The Russian news agency TASS cited a spokesman for the Russian Investigative Committee’s directorate for Dagestan as saying the man who opened fire on people leaving a church in the town of Kizlyar has been identified as a 22-year-old local resident who was not previously wanted by the police as a member of any militant group. He was shot and killed during the attack.

The gunman shouted, “Allahu akbar” and began firing after an Orthodox church service on Sunday, a priest told the local news media. Churchgoers stopped him from getting inside and killing more people by closing the church doors, the New York Times reported.

In an official statement, Islamic State called the attacker a “soldier of the caliphate” and released a video showing a man sitting before the Islamic State flag next to a gun and a long knife. It was claimed to depict the attacker, though the face of the man in the video was covered by a ski mask.


Shifting Sands

The US-backed Kurdish fighters in northwestern Syria say they’ve reached a deal with President Bashar al-Assad for Syrian government troops to help repel a Turkish assault on the territory.

The Syrian government didn’t confirm the deal, the BBC reported. But if it’s really in place, it will bring the first regime-sponsored troops to the area and add a new wrinkle to an already complicated tangle of alliances.

Currently, the US supports the Kurdish troops as allies in the fight against the Islamic State, along with other rebel groups that are also pushing for the ouster of Assad. Turkey is also an ally in the fight against IS, but it sees the Kurds as linked to Kurdish separatists inside Turkey that Ankara considers terrorists themselves. Meanwhile, Russia, Assad’s strongest backer, could object to a Syrian alliance with the Kurdish troops because that could stymie its own diplomatic agenda in Turkey, the BBC said.


Long and Winding Road

Australian Foreign Minister Julie Bishop said Australia, India, Japan and the US are discussing a massive regional infrastructure scheme that could compete with China’s “One-Belt, One-Road” initiative.

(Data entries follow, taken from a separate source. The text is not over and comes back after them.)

-- ==== Sys2Proof/Tests/Slice0.lean ====
section
/-! SUPPORT. Tests: an ill-formed command for each check of WellFormed, small steps whose results are worked out from the
specification by hand, and for each statement with hypotheses a state and operands that meet them, clause by clause. -/
namespace Sys2Proof.Tests
open Sys2Proof Sys2Proof.Machine Sys2Proof.Machine.Reg
set_option Elab.async false

/-- A ready device, otherwise as after reset. -/
def up : State := { State.reset with mode := .ready }
/-- The state with registers written. -/
def put (s : State) (l : List (Nat × Nat)) : State := l.foldl (fun st e => setReg st e.1 e.2) s
/-- The state with words of memory written. -/
def words (s : State) (a : Nat) (l : List Nat) : State := s.withMem (putBytes s.mem a (l.flatMap (leBytes 4)))
/-- A ready device whose first queue is enabled with its least ring. -/
def queueUp : State := put up [(qReg 0 0, 1)]
/-- An item of words, accepted at index 0 on crucible 0. -/
def itemOf (ws : List Nat) : Item :=
  ⟨ws.map (BitVec.ofNat 32), 0, 0, 0, 0, .accepted, 0, 0, true, [], none, false, (0, 0), 0⟩
/-- A ready device with one accepted item in its first queue, whose context is active and resident. -/
def itemUp (i : Item) : State :=
  setCru (setQ (queueUp.withTnd { queueUp.tnd with states := [(0, 1)] }) 0 { QState.init with openCmd := true, items := [i] }) 0
    { cruOf queueUp 0 with resident := some 0 }

/-- `State.calm` as a test. -/
def calmB (s : State) : Bool := !s.ingot.blocked && !s.ingot.waiting && s.flask.need.isEmpty
theorem calmB_iff (s : State) : calmB s = true ↔ s.calm := by
  simp [calmB, State.calm, and_assoc]
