-- ==== Sys2Proof/Machine/Step.lean ====
section
/-! DEFINITION. `step()`: one cycle (spec/40_cycle.md R94), and the placing of a word where the next
cycle fetches it. -/

namespace Sys2Proof.Machine

/-- One running cycle: fetch, decode, execute, decay (R93 to R96). A fetch answers two bytes, so the
decoder never sees a truncated word here. -/
def runCycle (s : State) : Host.Outcome State Fault Refusal :=
  match s.fetch with
  | .outOfRange a => .next (fetchFaultCycle a s)
  | .bytes bs =>
    match decode bs with
    | .instr i => finishCycle (exec i s)
    | .illegal op => .next (illegalCycle activeConfig op s)
    | .truncated => .next s

/-- One cycle (R94): a faulted machine does nothing (R181), a blocked one scans the keys (R92), a running
one executes one instruction. -/
def step (s : State) : Host.Outcome State Fault Refusal :=
  if s.fault.isSome then .next s
  else if s.waiting then .next (blockedCycle s)
  else runCycle s

/-- The state in which the next step fetches and runs the table word `w`: the machine is running, pc
stays where it is if an instruction fits there (else it is LOAD_ADDR), and the word's two bytes stand at
pc (assumption log 6). -/
def State.withFetchWord (s : State) (nbits w : Nat) : State :=
  let pc := if s.pc.toNat + 2 ≤ memSize then s.pc else BitVec.ofNat 16 loadAddr
  { s with
    pc := pc
    mem := s.mem.writeBytes pc.toNat (bytesOfWord (tableWord nbits w))
    waiting := false
    fault := none }

end Sys2Proof.Machine
end

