-- ==== Sys2Proof/Laws/Registers.lean ====
section
/-! SUPPORT. The laws of the register list operations of FX55 and FX65, of the stack and of the keys. -/

namespace Sys2Proof.Machine

/-- How many bytes FX55 stores. -/
@[simp] theorem State.length_readVUpTo (s : State) (x : Reg) : (s.readVUpTo x).length = x.val + 1 := by
  have := x.isLt
  simp only [State.readVUpTo, List.length_take, Vector.length_toList]
  omega

/-- The k-th byte FX55 stores is V[k]. -/
theorem State.getD_readVUpTo (s : State) (x k : Reg) (hk : k ≤ x) (d : Byte) :
    (s.readVUpTo x).getD k.val d = s.readV k := by
  have h1 := k.isLt
  have h2 : k.val ≤ x.val := hk
  rw [List.getD_eq_getElem _ _ (by rw [State.length_readVUpTo]; omega)]
  simp [State.readVUpTo, State.readV]

/-- A register after FX65's writes: the byte of its place in the list, else as before. -/
theorem getElem_writeRegsFrom (v : Vector Byte 16) (k : Nat) (bs : List Byte) (r : Reg) :
    (writeRegsFrom v k bs)[r.val] = if k ≤ r.val ∧ r.val < k + bs.length then bs.getD (r.val - k) 0#8 else v[r.val] := by
  induction bs generalizing v k with
  | nil => rw [writeRegsFrom, if_neg (by simp only [List.length_nil]; omega)]
  | cons b bs ih =>
    rw [writeRegsFrom, ih, List.length_cons, Vector.getElem_setIfInBounds]
    by_cases hk : k = r.val
    · subst hk
      rw [if_neg (by omega), if_pos rfl, if_pos (by omega), Nat.sub_self, List.getD_cons_zero]
    · rw [if_neg hk]
      by_cases hin : k ≤ r.val ∧ r.val < k + (bs.length + 1)
      · rw [if_pos (by omega), if_pos hin, show r.val - k = (r.val - (k + 1)) + 1 by omega, List.getD_cons_succ]
      · rw [if_neg (by omega), if_neg hin]

/-- Registers V0 to Vx after loading x + 1 bytes from memory, and the others as before. -/
theorem getElem_writeRegsFrom_readBytes (v : Vector Byte 16) (m : Memory) (a : Nat) (x r : Reg) :
    (writeRegsFrom v 0 (m.readBytes a (x.val + 1)))[r.val] = if r ≤ x then m.read (a + r.val) else v[r.val] := by
  rw [getElem_writeRegsFrom, Memory.length_readBytes]
  by_cases h : r ≤ x
  · have h' : r.val ≤ x.val := h
    rw [if_pos (by omega), if_pos h, Memory.getD_readBytes _ _ _ _ (by omega), Nat.sub_zero]
  · have h' : ¬ r.val ≤ x.val := h
    rw [if_neg (by omega), if_neg h]

/-- A push onto a stack that is not full (R26). -/
theorem pushStack_room {stack : List Word} {v : Word} (h : stack.length < stackDepth) :
    pushStack stack v = some (stack ++ [v]) := if_neg (by omega)

/-- A push onto a full stack (R26). -/
theorem pushStack_full {stack : List Word} {v : Word} (h : stackDepth ≤ stack.length) :
    pushStack stack v = none := if_pos h

/-- What a push that succeeds leaves. -/
theorem pushStack_eq_some {stack rest : List Word} {v : Word} (h : pushStack stack v = some rest) :
    stack.length < stackDepth ∧ rest = stack ++ [v] := by
  unfold pushStack at h
  split at h
  · cases h
  · exact ⟨by omega, (Option.some.inj h).symm⟩

/-- A pop takes the last entry (R26). -/
@[simp] theorem popStack_append (rest : List Word) (top : Word) : popStack (rest ++ [top]) = some (top, rest) := by
  simp [popStack]

/-- A pop of an empty stack (R26). -/
@[simp] theorem popStack_nil : popStack [] = none := rfl

/-- What a pop that succeeds has taken. -/
theorem popStack_eq_some {stack rest : List Word} {top : Word} (h : popStack stack = some (top, rest)) :
    stack = rest ++ [top] := by
  rcases List.eq_nil_or_concat stack with rfl | ⟨r, t, rfl⟩
  · cases h
  · rw [List.concat_eq_append, popStack_append] at h
    cases h
    exact List.concat_eq_append

/-- A pop fails only on the empty stack. -/
theorem popStack_eq_none {stack : List Word} : popStack stack = none ↔ stack = [] := by
  rcases List.eq_nil_or_concat stack with rfl | ⟨r, t, rfl⟩
  · simp
  · rw [List.concat_eq_append, popStack_append]; simp

/-- A key's flag by its number. -/
theorem State.keyDown_eq (s : State) (k : Reg) : s.keyDown k.val = s.key[k.val] := by
  rw [State.keyDown, List.getD_eq_getElem _ _ (by simp)]
  simp

/-- The scan of a blocked cycle finds nothing exactly when no key is set. -/
theorem lowestKeyDown_eq_none {s : State} : lowestKeyDown s = none ↔ ∀ k : Reg, s.keyDown k.val = false := by
  unfold lowestKeyDown
  rw [List.find?_eq_none]
  constructor
  · intro h k
    have := h k.val (by have := k.isLt; simp; omega)
    simpa using this
  · intro h k hk
    have hlt : k < 16 := by simp at hk; omega
    simpa using h ⟨k, hlt⟩

/-- The scan of a blocked cycle finds the lowest set key (R92). -/
theorem lowestKeyDown_eq_some {s : State} {k : Reg} (hk : s.keyDown k.val = true)
    (hlow : ∀ j : Reg, j < k → s.keyDown j.val = false) : lowestKeyDown s = some k.val := by
  have hsplit : [0, 1, 2, 3, 4, 5, 6, 7, 8, 9, 10, 11, 12, 13, 14, 15] = List.range 16 := rfl
  unfold lowestKeyDown
  rw [hsplit, List.find?_range_eq_some]
  refine ⟨hk, List.mem_range.2 k.isLt, fun j hj => ?_⟩
  simpa using hlow ⟨j, by have := k.isLt; omega⟩ hj

end Sys2Proof.Machine
end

Senior officials from the four Group of 20 nations have discussed “a range of opportunities and challenges,” Bloomberg quoted Bishop as saying in a Sky News interview that broached the topic on Monday.

Chinese President Xi Jinping’s global plan to build or expand highways, railways, ports, pipelines and power plants could grow as large as $1.3 trillion over the next decade, according to Morgan Stanley. Meanwhile, though President Donald Trump pulled the US out of the Trans-Pacific Partnership, the National Security Strategy he released in December called for policies to answer Chinese and Russian infrastructure-building efforts, the agency said.

Citing an expert as saying that recasting the four-country alliance in economic and infrastructure terms instead of as a security relationship is a clever maneuver, Bloomberg noted the plan would dovetail with the Trump administration’s vision of a “long-term, strategic competition” with China and Russia.


Off the Rack

Back-to-school shopping just got a whole lot more expensive in one Tokyo neighborhood.

A public elementary school in the upscale district of Ginza, known for its pricey shopping, recently announced plans to source the school’s uniforms from fashion house Giorgio Armani – at a whopping $729 a pop.

The Italian designer’s Tokyo headquarters are just around the block from the Taimei Elementary School. The school’s headmaster, Toshitsugu Wada, said Taimei is a landmark in the district, Reuters reported, citing HuffPost Japan. The decision to adopt designer uniforms is meant to create an atmosphere that matches the school’s prestige, he said.

But not all parents are happy about their kids becoming models for Armani’s spring collection.

“I’m worried that a wrong notion that something expensive is good and something cheap is bad could be imprinted on the children,” said one mother whose child will enroll in the school in April, when the school year begins.

School officials have responded to criticism by saying they’ll issue a full explanation on the decision in due time.